Exercise aim: Among the records below, find the line that has "(∀ o, o < s.stackBytes"; from there, give the lines again exactly, and stop after the line that has "(s.spareCore d = none".
****************************************
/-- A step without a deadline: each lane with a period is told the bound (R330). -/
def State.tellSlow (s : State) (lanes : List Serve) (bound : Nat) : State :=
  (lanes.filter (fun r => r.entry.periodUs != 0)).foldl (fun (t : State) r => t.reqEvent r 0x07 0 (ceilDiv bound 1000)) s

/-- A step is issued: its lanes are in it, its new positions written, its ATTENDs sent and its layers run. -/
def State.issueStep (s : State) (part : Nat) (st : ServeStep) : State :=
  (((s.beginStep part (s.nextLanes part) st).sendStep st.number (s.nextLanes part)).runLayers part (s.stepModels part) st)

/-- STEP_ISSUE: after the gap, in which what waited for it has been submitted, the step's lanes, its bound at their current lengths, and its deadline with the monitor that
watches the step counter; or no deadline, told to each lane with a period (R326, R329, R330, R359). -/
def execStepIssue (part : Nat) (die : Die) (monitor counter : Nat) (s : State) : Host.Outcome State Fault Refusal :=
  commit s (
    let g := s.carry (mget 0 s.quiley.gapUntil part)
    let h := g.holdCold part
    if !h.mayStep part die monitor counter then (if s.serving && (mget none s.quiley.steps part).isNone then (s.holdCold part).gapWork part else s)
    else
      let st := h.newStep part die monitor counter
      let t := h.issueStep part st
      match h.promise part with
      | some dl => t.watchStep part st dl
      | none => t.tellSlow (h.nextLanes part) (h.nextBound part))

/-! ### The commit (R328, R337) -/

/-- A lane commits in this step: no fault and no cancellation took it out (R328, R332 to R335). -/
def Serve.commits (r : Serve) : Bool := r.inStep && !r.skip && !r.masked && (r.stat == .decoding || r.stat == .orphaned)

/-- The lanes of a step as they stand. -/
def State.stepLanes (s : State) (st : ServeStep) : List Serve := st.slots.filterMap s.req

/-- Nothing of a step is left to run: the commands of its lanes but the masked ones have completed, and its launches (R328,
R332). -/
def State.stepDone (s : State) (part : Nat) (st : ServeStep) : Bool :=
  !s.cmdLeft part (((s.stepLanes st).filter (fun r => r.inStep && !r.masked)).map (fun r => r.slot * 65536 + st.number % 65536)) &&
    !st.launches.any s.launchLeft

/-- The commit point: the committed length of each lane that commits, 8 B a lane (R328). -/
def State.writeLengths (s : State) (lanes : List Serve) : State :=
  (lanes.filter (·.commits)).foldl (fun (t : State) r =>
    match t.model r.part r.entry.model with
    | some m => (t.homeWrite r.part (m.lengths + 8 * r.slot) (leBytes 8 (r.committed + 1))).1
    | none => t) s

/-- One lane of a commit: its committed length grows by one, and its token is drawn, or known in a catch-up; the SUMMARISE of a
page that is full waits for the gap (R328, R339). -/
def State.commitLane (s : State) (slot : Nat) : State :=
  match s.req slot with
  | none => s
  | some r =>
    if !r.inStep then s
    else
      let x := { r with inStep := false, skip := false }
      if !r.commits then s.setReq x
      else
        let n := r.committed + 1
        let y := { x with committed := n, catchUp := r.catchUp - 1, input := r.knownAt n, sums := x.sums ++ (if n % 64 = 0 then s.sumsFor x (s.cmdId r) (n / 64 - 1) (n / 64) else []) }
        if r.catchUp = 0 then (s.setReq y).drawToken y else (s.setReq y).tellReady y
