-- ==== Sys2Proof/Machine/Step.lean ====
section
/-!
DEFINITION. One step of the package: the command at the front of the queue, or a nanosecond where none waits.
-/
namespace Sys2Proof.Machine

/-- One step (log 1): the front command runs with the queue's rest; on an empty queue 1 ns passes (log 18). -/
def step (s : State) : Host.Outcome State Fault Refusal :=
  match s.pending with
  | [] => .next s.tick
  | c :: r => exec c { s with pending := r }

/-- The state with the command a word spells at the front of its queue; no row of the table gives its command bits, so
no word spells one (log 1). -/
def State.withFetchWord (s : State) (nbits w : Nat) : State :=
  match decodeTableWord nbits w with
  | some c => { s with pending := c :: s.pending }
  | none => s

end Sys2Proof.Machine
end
****************************************
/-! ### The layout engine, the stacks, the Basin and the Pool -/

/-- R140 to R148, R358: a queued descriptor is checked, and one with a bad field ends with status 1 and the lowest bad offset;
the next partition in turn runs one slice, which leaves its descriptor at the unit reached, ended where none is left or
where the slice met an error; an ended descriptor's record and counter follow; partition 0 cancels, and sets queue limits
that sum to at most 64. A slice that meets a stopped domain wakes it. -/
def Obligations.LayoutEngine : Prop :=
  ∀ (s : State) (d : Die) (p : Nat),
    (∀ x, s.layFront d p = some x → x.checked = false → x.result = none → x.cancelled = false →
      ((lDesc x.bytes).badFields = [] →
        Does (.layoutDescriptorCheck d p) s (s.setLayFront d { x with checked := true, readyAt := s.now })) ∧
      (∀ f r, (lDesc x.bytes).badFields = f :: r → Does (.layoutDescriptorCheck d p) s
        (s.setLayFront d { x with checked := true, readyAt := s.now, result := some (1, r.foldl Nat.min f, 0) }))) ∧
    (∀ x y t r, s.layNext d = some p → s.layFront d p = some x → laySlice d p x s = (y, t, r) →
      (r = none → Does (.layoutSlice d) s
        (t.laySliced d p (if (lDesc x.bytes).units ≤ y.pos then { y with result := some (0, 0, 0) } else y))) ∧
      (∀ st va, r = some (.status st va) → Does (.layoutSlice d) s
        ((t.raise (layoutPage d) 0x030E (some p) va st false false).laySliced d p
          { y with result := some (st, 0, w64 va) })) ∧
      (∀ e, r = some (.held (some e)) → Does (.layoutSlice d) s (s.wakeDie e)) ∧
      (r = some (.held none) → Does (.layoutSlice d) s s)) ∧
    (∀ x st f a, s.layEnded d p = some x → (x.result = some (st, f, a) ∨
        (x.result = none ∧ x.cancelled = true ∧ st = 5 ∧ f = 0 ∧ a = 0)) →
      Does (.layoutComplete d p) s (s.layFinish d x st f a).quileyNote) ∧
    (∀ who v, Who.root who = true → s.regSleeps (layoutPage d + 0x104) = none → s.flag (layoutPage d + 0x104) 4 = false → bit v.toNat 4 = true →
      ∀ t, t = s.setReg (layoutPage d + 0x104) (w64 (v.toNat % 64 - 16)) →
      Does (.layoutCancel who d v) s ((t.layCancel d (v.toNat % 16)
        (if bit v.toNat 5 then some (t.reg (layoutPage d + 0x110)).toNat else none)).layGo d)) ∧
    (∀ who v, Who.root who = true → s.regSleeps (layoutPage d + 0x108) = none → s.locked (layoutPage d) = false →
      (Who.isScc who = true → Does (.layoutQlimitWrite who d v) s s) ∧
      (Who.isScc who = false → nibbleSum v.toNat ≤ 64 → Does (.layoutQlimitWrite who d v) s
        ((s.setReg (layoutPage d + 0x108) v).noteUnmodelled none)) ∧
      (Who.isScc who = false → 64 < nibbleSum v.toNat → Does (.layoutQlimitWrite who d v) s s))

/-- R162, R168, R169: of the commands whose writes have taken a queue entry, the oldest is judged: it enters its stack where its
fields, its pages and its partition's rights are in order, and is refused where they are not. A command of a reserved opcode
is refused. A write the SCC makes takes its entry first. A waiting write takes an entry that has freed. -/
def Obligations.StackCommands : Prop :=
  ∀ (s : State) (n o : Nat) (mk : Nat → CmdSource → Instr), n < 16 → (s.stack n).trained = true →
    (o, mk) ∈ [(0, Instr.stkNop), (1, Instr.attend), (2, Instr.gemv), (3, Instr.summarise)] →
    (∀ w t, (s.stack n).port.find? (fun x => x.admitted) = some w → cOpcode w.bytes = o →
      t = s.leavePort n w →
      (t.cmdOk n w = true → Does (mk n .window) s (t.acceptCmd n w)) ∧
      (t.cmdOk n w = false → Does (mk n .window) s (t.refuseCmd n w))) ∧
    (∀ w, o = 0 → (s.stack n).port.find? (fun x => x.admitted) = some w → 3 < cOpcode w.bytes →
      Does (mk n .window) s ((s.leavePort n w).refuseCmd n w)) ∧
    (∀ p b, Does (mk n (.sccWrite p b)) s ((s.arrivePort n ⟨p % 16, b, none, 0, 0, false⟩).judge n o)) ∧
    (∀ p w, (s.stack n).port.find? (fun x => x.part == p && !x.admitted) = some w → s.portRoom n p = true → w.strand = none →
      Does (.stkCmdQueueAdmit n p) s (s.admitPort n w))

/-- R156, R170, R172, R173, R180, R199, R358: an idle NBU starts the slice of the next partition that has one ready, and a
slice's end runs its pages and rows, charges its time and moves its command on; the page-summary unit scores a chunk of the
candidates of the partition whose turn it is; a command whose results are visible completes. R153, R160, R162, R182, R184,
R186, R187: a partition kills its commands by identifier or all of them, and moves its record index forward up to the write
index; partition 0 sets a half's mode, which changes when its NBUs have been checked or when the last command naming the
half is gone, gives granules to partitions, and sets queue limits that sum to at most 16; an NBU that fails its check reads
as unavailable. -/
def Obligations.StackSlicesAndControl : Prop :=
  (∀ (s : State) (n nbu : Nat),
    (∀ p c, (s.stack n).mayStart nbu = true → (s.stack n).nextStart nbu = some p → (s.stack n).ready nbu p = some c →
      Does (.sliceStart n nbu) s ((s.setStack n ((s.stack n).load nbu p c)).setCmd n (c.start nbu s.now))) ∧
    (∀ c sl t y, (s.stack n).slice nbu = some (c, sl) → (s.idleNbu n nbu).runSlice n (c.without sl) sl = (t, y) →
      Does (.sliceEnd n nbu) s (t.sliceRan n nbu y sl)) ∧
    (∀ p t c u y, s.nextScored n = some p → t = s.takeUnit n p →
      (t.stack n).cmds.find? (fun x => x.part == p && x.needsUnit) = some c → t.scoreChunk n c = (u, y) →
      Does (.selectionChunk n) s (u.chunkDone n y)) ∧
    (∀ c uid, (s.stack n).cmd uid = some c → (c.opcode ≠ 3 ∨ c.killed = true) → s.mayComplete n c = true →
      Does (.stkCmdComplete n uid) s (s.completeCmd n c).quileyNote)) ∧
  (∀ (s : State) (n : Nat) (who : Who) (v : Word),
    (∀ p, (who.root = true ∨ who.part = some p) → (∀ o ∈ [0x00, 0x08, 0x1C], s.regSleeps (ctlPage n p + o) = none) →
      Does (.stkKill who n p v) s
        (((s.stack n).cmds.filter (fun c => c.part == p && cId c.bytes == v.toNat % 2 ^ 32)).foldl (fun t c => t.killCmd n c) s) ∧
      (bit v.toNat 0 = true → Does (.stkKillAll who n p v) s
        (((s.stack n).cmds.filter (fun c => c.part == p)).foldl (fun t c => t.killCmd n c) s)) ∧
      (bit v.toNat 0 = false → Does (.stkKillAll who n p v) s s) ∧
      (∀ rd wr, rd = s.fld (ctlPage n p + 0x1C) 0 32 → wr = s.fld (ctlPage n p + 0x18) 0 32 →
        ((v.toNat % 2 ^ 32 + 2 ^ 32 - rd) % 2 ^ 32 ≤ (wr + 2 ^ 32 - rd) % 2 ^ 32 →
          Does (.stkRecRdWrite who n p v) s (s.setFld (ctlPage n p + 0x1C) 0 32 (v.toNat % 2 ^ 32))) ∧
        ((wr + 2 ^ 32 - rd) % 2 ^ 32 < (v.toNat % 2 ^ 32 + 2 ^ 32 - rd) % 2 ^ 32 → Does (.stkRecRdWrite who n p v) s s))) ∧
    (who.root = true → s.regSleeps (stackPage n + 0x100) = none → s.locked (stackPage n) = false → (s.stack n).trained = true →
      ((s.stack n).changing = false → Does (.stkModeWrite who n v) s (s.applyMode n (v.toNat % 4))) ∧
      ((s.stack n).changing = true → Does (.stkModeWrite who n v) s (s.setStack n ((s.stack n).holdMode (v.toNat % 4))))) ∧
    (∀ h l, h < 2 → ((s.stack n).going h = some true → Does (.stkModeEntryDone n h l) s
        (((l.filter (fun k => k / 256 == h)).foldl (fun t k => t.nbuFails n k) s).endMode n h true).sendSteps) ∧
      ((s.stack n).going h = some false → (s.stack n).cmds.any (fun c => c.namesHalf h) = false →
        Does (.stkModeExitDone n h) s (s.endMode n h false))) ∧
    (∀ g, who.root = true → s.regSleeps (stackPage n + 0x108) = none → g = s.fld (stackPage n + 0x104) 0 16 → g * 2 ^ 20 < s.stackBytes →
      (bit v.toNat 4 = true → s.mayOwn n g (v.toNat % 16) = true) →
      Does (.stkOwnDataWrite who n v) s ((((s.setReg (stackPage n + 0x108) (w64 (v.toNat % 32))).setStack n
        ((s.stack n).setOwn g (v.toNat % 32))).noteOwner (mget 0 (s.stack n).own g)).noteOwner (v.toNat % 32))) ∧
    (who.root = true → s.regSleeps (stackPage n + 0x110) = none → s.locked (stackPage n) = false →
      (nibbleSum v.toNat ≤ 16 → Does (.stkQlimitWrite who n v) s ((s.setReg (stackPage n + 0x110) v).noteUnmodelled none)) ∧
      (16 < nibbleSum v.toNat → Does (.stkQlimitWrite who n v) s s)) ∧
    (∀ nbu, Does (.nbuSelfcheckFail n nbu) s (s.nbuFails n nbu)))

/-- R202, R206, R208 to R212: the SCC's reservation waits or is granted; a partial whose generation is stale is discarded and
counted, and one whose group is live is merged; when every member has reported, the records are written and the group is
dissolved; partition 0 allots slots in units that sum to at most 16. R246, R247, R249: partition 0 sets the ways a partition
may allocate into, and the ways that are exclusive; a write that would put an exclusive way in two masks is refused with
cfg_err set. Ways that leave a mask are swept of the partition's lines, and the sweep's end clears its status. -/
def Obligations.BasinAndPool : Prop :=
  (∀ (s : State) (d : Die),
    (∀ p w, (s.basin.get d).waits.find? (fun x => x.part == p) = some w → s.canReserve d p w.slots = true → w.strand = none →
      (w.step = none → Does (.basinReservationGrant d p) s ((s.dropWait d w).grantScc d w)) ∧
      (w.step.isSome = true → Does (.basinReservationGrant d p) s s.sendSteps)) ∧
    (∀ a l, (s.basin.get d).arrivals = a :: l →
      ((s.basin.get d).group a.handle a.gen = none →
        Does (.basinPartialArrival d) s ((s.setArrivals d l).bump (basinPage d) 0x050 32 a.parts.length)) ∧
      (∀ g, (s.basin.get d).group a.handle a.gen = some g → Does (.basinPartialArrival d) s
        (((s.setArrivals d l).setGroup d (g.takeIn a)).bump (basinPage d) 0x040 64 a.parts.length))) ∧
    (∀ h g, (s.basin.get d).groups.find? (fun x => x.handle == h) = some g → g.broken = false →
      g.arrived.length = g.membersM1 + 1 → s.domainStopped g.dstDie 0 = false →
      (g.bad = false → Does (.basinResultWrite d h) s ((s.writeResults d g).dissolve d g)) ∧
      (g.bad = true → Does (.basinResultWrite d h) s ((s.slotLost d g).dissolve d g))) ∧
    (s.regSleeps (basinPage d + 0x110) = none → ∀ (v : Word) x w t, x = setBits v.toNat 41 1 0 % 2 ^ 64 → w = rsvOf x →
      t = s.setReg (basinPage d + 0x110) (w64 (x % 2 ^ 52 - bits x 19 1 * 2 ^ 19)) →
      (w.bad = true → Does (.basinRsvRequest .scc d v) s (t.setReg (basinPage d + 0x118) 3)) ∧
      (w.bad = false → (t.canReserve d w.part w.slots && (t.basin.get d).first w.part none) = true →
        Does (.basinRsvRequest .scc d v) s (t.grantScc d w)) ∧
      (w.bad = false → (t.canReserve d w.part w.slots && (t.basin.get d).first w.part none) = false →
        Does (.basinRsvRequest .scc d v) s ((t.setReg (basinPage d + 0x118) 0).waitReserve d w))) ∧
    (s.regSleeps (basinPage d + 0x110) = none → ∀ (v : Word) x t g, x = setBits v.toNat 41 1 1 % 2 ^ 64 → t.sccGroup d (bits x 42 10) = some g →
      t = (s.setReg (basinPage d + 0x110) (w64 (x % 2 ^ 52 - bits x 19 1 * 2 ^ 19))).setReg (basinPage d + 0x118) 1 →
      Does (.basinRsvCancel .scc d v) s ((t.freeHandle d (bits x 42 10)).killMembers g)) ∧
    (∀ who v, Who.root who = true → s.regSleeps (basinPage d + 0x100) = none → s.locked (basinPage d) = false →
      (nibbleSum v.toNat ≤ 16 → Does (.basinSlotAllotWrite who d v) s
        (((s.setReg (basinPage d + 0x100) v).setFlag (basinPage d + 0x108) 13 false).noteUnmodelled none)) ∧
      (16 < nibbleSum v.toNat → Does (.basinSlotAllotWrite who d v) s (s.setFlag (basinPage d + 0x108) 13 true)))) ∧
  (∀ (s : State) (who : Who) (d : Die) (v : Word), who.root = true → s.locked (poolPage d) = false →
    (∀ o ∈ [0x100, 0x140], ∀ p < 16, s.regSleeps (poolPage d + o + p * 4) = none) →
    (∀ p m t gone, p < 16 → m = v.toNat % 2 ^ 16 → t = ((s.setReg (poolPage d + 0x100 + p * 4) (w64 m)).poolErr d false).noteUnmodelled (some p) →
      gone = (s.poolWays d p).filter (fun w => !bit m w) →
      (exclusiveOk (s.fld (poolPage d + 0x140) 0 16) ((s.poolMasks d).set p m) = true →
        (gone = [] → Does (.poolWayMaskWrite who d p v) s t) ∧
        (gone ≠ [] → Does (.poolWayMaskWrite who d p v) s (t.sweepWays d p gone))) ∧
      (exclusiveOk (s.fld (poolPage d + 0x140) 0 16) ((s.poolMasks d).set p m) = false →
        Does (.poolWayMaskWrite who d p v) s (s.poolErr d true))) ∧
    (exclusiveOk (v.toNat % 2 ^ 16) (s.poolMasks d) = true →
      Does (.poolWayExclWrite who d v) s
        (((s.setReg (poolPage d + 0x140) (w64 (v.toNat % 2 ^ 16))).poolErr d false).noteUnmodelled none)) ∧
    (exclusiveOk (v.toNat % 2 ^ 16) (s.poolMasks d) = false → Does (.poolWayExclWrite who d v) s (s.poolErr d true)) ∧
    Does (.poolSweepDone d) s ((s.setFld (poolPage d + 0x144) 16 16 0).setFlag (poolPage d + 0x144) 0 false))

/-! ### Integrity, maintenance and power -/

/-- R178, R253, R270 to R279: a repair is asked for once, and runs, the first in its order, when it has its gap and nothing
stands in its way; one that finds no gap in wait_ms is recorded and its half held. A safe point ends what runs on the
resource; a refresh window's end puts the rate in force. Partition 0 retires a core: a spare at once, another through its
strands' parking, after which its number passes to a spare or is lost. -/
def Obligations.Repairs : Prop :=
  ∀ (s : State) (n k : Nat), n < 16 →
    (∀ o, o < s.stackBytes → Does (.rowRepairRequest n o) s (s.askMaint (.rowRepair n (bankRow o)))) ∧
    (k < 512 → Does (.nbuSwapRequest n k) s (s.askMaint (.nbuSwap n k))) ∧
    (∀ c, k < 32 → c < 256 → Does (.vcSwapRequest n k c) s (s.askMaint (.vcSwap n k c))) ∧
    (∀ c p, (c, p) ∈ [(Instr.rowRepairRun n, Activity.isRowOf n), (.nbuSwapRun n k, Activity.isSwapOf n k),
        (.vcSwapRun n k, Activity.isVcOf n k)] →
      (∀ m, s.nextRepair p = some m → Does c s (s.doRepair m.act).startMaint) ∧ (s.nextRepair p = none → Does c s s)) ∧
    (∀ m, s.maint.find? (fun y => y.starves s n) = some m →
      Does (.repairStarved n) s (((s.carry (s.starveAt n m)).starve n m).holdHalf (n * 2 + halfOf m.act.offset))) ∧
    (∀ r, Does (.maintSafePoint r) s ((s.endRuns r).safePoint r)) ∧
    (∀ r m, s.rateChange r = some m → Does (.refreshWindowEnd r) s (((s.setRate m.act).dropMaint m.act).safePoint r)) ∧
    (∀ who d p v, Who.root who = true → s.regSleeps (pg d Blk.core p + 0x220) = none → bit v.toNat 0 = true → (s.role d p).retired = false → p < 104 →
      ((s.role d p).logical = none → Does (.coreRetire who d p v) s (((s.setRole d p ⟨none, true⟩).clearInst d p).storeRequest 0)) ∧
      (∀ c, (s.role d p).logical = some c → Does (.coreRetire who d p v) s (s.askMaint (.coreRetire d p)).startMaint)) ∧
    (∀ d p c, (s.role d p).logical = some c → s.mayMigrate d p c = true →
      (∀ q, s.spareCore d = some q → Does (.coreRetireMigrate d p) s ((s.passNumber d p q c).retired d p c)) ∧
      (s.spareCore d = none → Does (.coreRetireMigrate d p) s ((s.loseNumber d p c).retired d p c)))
****************************************
Written reply:
    (∀ o, o < s.stackBytes → Does (.rowRepairRequest n o) s (s.askMaint (.rowRepair n (bankRow o)))) ∧
    (k < 512 → Does (.nbuSwapRequest n k) s (s.askMaint (.nbuSwap n k))) ∧
    (∀ c, k < 32 → c < 256 → Does (.vcSwapRequest n k c) s (s.askMaint (.vcSwap n k c))) ∧
    (∀ c p, (c, p) ∈ [(Instr.rowRepairRun n, Activity.isRowOf n), (.nbuSwapRun n k, Activity.isSwapOf n k),
        (.vcSwapRun n k, Activity.isVcOf n k)] →
      (∀ m, s.nextRepair p = some m → Does c s (s.doRepair m.act).startMaint) ∧ (s.nextRepair p = none → Does c s s)) ∧
    (∀ m, s.maint.find? (fun y => y.starves s n) = some m →
      Does (.repairStarved n) s (((s.carry (s.starveAt n m)).starve n m).holdHalf (n * 2 + halfOf m.act.offset))) ∧
    (∀ r, Does (.maintSafePoint r) s ((s.endRuns r).safePoint r)) ∧
    (∀ r m, s.rateChange r = some m → Does (.refreshWindowEnd r) s (((s.setRate m.act).dropMaint m.act).safePoint r)) ∧
    (∀ who d p v, Who.root who = true → s.regSleeps (pg d Blk.core p + 0x220) = none → bit v.toNat 0 = true → (s.role d p).retired = false → p < 104 →
      ((s.role d p).logical = none → Does (.coreRetire who d p v) s (((s.setRole d p ⟨none, true⟩).clearInst d p).storeRequest 0)) ∧
      (∀ c, (s.role d p).logical = some c → Does (.coreRetire who d p v) s (s.askMaint (.coreRetire d p)).startMaint)) ∧
    (∀ d p c, (s.role d p).logical = some c → s.mayMigrate d p c = true →
      (∀ q, s.spareCore d = some q → Does (.coreRetireMigrate d p) s ((s.passNumber d p q c).retired d p c)) ∧
      (s.spareCore d = none → Does (.coreRetireMigrate d p) s ((s.loseNumber d p c).retired d p c)))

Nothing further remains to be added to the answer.